Make an exact copy of the lines from the one holding "else lineOn p" through the last line of the material, and output nothing else.

*DATA FOR THIS EXERCISE:*
□ □ □ □
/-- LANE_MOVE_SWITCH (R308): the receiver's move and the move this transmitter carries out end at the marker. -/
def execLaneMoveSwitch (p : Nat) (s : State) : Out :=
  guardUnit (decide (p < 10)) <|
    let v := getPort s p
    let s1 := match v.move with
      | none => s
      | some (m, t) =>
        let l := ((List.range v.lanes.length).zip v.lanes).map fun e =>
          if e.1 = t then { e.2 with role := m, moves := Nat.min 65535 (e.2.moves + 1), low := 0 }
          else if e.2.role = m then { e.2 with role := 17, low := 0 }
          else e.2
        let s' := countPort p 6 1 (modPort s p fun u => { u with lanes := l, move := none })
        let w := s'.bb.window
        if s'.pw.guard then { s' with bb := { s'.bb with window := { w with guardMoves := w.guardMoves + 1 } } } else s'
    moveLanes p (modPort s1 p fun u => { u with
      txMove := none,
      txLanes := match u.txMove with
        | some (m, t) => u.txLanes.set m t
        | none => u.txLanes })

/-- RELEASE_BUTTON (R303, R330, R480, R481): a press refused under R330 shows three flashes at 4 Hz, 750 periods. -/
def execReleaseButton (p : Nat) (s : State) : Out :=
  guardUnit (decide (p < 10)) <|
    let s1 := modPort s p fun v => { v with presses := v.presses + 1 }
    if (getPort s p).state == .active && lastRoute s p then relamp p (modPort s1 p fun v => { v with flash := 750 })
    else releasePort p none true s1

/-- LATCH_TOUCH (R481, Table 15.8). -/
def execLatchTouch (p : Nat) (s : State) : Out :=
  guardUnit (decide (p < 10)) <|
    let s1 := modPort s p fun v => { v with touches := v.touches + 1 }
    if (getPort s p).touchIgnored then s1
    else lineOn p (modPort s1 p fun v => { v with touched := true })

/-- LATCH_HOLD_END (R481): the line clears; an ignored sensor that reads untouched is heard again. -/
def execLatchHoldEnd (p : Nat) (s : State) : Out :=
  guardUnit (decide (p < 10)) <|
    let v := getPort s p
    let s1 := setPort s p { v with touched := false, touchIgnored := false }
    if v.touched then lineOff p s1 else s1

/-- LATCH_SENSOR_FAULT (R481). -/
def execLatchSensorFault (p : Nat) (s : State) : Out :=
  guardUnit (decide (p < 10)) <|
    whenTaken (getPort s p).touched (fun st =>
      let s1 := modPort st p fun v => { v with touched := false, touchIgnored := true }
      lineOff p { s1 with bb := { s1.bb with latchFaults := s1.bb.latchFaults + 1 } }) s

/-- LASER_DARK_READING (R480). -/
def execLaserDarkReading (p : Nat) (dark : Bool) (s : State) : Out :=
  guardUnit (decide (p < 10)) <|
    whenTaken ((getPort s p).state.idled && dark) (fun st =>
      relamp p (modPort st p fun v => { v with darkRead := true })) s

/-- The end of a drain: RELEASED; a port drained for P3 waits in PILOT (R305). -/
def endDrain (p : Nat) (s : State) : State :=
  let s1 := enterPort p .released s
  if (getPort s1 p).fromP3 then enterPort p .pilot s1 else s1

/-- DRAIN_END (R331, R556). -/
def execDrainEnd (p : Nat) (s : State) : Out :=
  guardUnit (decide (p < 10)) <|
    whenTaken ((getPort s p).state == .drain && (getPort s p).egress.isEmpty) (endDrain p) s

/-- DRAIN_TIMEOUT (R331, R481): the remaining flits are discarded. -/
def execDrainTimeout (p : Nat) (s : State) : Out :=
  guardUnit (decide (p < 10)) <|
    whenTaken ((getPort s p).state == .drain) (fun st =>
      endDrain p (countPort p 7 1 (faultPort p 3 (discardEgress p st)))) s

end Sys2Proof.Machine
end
□ □ □ □
*RESULT BELOW:*
    else lineOn p (modPort s1 p fun v => { v with touched := true })

/-- LATCH_HOLD_END (R481): the line clears; an ignored sensor that reads untouched is heard again. -/
def execLatchHoldEnd (p : Nat) (s : State) : Out :=
  guardUnit (decide (p < 10)) <|
    let v := getPort s p
    let s1 := setPort s p { v with touched := false, touchIgnored := false }
    if v.touched then lineOff p s1 else s1

/-- LATCH_SENSOR_FAULT (R481). -/
def execLatchSensorFault (p : Nat) (s : State) : Out :=
  guardUnit (decide (p < 10)) <|
    whenTaken (getPort s p).touched (fun st =>
      let s1 := modPort st p fun v => { v with touched := false, touchIgnored := true }
      lineOff p { s1 with bb := { s1.bb with latchFaults := s1.bb.latchFaults + 1 } }) s

/-- LASER_DARK_READING (R480). -/
def execLaserDarkReading (p : Nat) (dark : Bool) (s : State) : Out :=
  guardUnit (decide (p < 10)) <|
    whenTaken ((getPort s p).state.idled && dark) (fun st =>
      relamp p (modPort st p fun v => { v with darkRead := true })) s

/-- The end of a drain: RELEASED; a port drained for P3 waits in PILOT (R305). -/
def endDrain (p : Nat) (s : State) : State :=
  let s1 := enterPort p .released s
  if (getPort s1 p).fromP3 then enterPort p .pilot s1 else s1

/-- DRAIN_END (R331, R556). -/
def execDrainEnd (p : Nat) (s : State) : Out :=
  guardUnit (decide (p < 10)) <|
    whenTaken ((getPort s p).state == .drain && (getPort s p).egress.isEmpty) (endDrain p) s

/-- DRAIN_TIMEOUT (R331, R481): the remaining flits are discarded. -/
def execDrainTimeout (p : Nat) (s : State) : Out :=
  guardUnit (decide (p < 10)) <|
    whenTaken ((getPort s p).state == .drain) (fun st =>
      endDrain p (countPort p 7 1 (faultPort p 3 (discardEgress p st)))) s

end Sys2Proof.Machine
end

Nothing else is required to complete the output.